Saved entries:
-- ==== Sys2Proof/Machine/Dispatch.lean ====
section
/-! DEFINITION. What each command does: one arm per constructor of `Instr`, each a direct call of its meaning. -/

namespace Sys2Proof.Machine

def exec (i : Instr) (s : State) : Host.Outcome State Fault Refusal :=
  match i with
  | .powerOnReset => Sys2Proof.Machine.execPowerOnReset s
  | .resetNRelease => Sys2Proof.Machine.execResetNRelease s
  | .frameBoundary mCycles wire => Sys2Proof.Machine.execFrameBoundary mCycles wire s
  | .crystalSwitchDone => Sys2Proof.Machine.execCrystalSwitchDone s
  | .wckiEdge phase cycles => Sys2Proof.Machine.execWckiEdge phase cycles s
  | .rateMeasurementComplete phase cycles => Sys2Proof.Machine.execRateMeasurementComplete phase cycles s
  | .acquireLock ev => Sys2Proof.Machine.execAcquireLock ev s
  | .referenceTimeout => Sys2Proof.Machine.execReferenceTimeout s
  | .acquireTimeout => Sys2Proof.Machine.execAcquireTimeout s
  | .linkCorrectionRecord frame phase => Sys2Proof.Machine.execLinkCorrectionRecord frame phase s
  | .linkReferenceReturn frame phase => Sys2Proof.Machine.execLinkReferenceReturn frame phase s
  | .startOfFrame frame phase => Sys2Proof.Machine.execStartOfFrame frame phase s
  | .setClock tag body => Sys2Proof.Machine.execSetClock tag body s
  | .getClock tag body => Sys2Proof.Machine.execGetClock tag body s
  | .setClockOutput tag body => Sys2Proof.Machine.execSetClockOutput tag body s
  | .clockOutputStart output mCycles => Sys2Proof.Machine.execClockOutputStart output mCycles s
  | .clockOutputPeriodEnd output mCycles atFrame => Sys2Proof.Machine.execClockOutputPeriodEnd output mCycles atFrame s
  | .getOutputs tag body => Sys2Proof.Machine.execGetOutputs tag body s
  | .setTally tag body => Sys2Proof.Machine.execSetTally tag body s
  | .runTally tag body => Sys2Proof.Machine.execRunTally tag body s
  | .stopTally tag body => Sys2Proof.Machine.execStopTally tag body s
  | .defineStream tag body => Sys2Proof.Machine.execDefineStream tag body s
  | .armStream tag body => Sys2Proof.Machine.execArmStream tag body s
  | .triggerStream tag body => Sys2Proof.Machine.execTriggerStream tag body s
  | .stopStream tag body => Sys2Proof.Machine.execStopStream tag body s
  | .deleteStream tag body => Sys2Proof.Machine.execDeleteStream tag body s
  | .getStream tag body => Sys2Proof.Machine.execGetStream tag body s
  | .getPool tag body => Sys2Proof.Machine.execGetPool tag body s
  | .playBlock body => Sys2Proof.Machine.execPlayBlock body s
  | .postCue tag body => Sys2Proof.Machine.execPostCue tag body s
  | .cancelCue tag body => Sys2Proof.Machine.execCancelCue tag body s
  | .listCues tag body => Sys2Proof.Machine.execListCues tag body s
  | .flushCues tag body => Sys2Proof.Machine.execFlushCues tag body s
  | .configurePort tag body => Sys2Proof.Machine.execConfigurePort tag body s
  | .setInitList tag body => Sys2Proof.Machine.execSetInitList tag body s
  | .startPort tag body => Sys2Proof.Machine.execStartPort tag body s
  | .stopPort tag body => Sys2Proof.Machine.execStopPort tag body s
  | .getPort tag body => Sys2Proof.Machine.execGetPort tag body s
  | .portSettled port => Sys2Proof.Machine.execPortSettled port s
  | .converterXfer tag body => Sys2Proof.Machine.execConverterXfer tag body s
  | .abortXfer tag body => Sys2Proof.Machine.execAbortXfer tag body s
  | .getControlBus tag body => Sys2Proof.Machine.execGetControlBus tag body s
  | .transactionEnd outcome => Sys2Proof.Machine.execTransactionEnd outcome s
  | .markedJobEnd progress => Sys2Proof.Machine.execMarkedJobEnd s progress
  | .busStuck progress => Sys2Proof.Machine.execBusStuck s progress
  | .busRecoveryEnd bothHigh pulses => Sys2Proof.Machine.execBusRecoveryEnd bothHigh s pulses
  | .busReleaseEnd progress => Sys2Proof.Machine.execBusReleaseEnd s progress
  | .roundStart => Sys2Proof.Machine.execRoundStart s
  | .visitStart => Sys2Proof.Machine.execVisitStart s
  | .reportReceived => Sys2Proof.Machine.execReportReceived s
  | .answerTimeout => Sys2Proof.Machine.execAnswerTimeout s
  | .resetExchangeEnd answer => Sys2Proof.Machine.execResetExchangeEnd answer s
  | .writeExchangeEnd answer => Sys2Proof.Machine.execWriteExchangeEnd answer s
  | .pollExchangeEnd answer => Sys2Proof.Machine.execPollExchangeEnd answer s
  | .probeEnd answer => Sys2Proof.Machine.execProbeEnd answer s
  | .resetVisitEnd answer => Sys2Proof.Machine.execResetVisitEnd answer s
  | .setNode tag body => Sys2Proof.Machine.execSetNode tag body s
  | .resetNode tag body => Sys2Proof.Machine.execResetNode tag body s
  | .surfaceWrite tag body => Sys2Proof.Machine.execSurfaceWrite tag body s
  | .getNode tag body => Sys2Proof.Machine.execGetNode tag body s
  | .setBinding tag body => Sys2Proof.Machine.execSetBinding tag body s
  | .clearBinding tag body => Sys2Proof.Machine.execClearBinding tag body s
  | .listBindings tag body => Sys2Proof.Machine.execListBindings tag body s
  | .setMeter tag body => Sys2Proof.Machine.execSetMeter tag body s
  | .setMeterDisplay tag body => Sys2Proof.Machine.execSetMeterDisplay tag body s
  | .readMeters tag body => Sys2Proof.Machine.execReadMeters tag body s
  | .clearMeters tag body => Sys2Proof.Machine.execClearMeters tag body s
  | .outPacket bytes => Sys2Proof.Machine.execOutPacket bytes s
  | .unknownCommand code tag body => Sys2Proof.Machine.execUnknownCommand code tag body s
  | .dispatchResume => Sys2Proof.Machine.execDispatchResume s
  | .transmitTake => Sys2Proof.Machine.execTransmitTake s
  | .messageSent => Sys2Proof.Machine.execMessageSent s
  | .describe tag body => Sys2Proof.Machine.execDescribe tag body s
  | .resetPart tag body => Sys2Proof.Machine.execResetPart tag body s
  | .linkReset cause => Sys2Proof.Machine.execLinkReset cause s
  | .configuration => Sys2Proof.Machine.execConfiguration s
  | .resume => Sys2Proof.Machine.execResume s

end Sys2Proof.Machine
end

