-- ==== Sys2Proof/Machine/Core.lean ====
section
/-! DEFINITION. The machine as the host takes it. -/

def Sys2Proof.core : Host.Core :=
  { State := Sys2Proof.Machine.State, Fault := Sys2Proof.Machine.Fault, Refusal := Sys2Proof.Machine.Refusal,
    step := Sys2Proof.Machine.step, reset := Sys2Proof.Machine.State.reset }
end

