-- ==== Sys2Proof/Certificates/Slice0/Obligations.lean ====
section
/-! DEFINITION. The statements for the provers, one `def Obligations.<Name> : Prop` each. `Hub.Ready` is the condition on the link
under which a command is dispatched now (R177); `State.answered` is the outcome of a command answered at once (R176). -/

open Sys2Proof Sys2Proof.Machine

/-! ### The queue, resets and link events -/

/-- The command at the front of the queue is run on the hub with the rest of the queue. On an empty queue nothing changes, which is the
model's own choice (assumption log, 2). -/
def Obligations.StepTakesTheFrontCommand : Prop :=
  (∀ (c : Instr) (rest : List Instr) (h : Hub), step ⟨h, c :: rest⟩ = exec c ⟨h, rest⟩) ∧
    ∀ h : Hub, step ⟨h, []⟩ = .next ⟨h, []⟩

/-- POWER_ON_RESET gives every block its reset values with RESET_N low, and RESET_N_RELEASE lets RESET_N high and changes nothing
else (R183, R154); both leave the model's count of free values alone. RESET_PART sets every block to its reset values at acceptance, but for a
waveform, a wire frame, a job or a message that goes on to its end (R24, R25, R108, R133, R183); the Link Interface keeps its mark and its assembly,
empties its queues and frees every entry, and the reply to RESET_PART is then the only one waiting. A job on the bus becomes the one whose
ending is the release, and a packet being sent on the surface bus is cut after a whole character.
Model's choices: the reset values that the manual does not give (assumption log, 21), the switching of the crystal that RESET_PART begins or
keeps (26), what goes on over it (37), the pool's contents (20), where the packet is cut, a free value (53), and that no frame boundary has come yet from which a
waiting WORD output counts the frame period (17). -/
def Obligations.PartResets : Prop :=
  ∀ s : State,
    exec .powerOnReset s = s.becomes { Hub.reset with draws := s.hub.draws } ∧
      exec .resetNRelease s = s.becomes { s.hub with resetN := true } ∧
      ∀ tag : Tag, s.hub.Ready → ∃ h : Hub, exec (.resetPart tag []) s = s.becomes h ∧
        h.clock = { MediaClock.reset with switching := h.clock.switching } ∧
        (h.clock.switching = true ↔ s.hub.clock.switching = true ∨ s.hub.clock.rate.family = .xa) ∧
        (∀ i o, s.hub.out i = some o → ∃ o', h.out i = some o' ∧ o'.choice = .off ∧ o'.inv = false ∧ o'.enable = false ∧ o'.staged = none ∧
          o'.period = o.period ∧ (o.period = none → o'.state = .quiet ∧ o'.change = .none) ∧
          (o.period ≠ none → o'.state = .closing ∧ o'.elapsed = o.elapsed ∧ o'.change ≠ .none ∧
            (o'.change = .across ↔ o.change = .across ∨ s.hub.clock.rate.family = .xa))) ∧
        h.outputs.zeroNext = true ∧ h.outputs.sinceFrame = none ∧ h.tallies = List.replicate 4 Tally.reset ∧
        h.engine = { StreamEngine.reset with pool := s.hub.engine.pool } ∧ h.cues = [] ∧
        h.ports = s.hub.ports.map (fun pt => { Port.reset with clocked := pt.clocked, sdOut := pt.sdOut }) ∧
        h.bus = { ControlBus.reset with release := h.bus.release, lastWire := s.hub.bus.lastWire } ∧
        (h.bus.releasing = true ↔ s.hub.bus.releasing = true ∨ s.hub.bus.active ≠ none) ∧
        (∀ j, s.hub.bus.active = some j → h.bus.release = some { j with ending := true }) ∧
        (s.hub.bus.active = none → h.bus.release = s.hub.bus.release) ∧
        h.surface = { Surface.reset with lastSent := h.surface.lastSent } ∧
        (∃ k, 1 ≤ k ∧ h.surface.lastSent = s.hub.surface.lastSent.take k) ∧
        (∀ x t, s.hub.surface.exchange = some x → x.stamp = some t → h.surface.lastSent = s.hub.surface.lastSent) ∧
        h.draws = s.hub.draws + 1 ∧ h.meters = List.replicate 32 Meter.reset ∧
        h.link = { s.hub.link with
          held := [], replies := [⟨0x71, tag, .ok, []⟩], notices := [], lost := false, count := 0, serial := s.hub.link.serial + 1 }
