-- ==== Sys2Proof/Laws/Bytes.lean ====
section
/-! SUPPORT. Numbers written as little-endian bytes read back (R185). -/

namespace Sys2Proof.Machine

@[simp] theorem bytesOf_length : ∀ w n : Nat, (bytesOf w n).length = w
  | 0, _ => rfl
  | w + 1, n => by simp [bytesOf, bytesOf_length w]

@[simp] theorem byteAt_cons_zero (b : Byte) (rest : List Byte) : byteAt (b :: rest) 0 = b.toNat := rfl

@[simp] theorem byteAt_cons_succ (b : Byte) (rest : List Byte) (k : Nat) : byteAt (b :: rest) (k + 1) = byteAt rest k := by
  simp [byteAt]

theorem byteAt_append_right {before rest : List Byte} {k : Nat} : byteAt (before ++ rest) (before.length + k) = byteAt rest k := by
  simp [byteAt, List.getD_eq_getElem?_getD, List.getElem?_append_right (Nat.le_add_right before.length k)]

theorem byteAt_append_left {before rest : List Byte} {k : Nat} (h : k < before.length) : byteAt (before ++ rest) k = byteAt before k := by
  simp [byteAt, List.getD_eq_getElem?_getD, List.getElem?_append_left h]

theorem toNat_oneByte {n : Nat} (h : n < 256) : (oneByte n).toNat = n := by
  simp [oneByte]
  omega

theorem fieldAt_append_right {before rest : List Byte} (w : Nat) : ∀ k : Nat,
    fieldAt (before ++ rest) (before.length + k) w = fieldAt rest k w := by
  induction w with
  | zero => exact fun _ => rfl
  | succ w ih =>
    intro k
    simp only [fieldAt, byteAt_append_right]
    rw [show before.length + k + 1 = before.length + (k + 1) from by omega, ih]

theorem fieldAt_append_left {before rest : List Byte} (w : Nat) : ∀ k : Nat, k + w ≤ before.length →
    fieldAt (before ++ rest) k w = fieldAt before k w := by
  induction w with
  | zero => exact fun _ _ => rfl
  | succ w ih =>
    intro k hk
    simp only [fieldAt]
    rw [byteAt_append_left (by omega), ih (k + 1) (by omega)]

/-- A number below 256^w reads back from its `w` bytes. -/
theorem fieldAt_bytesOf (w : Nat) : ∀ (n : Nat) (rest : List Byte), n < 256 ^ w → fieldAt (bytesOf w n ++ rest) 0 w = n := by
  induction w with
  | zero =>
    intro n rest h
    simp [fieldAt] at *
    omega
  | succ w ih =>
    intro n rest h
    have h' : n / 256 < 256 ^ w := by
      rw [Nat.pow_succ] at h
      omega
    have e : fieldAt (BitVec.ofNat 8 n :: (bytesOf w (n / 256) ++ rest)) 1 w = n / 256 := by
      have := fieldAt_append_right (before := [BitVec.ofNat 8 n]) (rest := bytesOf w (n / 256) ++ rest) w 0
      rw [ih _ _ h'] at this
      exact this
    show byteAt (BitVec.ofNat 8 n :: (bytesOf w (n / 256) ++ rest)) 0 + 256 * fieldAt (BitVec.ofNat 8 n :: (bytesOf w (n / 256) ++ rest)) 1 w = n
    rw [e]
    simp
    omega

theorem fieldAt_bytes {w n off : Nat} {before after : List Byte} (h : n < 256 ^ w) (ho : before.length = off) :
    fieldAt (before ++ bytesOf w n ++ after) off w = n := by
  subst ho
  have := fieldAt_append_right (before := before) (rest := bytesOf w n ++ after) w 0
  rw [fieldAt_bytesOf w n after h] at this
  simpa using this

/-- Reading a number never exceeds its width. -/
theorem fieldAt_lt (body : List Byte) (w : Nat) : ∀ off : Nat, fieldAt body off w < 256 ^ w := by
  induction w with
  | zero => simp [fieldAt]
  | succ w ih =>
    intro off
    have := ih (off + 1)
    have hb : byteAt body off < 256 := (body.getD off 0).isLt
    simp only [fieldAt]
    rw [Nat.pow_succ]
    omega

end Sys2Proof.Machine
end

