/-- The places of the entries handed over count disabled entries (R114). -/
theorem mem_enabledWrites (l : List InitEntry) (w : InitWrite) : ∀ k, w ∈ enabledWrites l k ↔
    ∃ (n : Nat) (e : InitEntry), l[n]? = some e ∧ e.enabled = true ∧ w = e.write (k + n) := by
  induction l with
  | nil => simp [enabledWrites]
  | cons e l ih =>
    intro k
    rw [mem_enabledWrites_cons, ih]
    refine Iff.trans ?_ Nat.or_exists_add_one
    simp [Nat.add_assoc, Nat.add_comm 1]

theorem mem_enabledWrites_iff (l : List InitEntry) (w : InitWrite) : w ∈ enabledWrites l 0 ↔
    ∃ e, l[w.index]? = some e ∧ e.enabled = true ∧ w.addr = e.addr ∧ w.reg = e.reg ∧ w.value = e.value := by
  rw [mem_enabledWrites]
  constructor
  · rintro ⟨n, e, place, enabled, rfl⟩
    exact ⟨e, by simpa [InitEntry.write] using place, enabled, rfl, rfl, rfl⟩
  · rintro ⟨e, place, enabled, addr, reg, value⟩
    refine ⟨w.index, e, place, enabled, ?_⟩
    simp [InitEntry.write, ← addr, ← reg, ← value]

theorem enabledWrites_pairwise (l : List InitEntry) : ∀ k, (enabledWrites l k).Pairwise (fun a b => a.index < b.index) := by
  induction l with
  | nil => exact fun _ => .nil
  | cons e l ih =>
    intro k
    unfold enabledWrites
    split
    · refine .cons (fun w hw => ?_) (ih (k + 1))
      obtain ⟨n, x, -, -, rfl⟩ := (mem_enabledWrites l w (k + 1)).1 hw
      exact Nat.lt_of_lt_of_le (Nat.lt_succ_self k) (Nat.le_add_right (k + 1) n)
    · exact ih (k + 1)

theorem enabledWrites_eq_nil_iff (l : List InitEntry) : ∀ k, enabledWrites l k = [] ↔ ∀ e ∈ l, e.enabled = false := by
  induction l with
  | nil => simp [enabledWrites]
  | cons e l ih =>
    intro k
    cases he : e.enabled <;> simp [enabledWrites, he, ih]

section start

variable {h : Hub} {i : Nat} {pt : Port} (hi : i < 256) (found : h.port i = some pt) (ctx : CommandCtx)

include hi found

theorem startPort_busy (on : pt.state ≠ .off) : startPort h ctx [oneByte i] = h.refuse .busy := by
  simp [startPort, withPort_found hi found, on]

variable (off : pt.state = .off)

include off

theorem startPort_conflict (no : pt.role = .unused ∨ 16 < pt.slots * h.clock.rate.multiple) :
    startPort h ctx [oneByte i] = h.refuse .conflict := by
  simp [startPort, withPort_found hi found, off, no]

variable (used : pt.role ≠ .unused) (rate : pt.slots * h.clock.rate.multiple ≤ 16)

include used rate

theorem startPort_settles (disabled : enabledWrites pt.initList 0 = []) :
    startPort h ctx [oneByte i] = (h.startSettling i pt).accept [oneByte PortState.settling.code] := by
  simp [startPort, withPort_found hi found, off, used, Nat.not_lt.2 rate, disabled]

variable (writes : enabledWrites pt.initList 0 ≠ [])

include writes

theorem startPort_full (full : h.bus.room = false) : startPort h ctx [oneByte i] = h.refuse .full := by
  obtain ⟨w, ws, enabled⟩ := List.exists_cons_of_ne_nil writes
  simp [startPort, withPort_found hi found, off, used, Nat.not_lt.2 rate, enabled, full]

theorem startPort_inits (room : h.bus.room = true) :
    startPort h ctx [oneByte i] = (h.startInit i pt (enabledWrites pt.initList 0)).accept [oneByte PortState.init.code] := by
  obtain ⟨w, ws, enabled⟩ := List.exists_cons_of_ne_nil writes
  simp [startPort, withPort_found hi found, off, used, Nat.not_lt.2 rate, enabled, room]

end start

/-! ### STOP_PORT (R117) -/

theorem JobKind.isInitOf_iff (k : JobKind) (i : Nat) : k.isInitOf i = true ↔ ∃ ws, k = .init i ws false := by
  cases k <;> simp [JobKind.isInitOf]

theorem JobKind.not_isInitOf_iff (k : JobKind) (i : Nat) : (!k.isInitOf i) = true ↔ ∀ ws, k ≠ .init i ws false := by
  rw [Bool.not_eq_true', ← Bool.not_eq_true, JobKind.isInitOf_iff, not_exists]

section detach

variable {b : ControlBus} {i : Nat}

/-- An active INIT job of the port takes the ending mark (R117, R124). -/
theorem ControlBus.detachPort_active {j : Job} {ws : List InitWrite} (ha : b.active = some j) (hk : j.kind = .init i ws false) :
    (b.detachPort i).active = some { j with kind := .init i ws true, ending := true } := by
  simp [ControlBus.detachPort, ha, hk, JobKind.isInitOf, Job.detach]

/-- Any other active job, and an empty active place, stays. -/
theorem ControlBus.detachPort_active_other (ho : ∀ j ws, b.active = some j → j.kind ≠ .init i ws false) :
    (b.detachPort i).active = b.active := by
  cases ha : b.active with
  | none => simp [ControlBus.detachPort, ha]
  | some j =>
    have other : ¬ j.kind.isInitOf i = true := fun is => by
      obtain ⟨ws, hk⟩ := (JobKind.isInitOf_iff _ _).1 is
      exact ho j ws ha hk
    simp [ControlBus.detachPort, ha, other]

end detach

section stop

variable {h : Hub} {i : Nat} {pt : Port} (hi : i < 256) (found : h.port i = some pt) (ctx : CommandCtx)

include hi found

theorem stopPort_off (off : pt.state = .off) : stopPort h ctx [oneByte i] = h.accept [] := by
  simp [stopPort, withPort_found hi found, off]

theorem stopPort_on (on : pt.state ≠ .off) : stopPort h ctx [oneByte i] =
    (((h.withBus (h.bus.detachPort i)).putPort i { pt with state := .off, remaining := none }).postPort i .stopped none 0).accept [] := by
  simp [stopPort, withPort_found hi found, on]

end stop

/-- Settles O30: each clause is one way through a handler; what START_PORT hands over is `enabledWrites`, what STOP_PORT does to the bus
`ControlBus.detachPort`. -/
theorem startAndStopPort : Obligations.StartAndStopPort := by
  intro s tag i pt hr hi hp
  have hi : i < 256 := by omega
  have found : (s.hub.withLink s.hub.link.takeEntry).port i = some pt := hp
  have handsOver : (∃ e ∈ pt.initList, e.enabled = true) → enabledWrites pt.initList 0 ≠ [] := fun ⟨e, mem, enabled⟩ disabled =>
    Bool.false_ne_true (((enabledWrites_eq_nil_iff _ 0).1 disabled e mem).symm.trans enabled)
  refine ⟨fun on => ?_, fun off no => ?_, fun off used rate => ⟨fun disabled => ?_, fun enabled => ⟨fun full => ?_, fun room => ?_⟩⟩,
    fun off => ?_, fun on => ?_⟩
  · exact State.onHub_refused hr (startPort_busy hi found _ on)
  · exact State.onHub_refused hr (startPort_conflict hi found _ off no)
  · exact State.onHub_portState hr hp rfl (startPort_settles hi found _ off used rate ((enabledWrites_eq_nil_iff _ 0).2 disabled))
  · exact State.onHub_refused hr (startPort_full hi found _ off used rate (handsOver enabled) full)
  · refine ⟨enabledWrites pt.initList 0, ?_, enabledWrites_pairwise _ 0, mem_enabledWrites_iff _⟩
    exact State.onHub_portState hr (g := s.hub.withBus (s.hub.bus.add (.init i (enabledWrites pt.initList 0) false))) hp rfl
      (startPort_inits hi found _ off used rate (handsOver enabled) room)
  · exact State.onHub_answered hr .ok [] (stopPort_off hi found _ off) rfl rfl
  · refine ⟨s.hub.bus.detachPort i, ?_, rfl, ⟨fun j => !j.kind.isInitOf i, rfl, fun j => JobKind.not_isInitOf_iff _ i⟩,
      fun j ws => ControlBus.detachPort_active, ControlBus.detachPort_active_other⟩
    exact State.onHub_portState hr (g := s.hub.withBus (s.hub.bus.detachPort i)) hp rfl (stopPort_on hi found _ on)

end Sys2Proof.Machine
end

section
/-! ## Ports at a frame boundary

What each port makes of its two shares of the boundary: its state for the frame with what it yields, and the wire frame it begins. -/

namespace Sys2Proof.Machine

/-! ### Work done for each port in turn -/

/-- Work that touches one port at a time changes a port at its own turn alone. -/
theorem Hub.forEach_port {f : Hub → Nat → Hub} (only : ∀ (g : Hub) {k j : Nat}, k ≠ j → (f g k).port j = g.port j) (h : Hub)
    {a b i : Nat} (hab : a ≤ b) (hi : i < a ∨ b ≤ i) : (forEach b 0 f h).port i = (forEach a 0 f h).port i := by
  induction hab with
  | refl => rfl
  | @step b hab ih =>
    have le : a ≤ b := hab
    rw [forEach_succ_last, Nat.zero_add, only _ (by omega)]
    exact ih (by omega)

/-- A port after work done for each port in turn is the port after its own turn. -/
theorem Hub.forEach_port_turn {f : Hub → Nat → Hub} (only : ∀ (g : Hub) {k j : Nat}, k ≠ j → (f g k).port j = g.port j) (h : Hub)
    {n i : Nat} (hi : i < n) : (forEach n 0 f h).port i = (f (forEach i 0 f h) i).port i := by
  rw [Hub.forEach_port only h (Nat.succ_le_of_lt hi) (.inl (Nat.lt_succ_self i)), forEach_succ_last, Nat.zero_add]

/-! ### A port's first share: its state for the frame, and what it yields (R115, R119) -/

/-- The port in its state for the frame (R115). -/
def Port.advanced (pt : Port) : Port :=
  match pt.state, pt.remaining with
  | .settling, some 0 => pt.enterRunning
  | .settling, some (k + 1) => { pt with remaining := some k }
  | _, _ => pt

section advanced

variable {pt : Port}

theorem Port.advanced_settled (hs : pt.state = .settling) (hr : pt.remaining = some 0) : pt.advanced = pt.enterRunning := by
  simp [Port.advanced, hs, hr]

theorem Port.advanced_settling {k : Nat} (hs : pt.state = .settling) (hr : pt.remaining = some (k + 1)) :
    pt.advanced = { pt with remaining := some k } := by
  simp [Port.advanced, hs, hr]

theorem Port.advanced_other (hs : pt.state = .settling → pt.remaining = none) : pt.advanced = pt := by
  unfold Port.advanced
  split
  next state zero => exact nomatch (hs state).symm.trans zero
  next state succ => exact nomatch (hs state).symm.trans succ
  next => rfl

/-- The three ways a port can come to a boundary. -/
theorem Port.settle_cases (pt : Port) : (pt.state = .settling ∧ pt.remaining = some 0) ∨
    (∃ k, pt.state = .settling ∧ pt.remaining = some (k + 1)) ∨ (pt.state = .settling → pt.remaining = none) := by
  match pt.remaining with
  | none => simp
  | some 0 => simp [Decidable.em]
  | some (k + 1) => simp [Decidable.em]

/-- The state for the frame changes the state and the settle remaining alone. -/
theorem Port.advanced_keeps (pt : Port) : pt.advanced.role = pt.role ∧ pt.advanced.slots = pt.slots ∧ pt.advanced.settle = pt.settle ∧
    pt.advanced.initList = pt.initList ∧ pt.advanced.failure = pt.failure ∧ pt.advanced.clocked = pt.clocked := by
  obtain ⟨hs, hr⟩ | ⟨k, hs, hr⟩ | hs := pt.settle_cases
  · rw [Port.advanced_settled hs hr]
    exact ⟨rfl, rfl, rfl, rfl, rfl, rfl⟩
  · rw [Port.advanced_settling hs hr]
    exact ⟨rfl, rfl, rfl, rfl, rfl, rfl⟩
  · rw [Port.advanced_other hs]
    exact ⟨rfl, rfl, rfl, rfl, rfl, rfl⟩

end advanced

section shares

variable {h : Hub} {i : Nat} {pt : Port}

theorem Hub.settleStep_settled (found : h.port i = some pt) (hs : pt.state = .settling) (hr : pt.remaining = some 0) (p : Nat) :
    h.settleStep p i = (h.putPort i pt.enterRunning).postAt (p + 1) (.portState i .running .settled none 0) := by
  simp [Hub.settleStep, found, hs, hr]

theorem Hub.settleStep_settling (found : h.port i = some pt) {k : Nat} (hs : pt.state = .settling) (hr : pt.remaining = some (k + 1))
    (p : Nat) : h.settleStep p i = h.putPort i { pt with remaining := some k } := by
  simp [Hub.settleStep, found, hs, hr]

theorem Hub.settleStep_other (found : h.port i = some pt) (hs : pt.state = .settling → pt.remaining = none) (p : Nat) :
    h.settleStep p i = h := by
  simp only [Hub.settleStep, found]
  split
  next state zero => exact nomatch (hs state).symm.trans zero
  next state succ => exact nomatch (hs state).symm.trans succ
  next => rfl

The problem:
A single number is expected: how many lines in the entries contain "Instr".

Answer to this problem:
3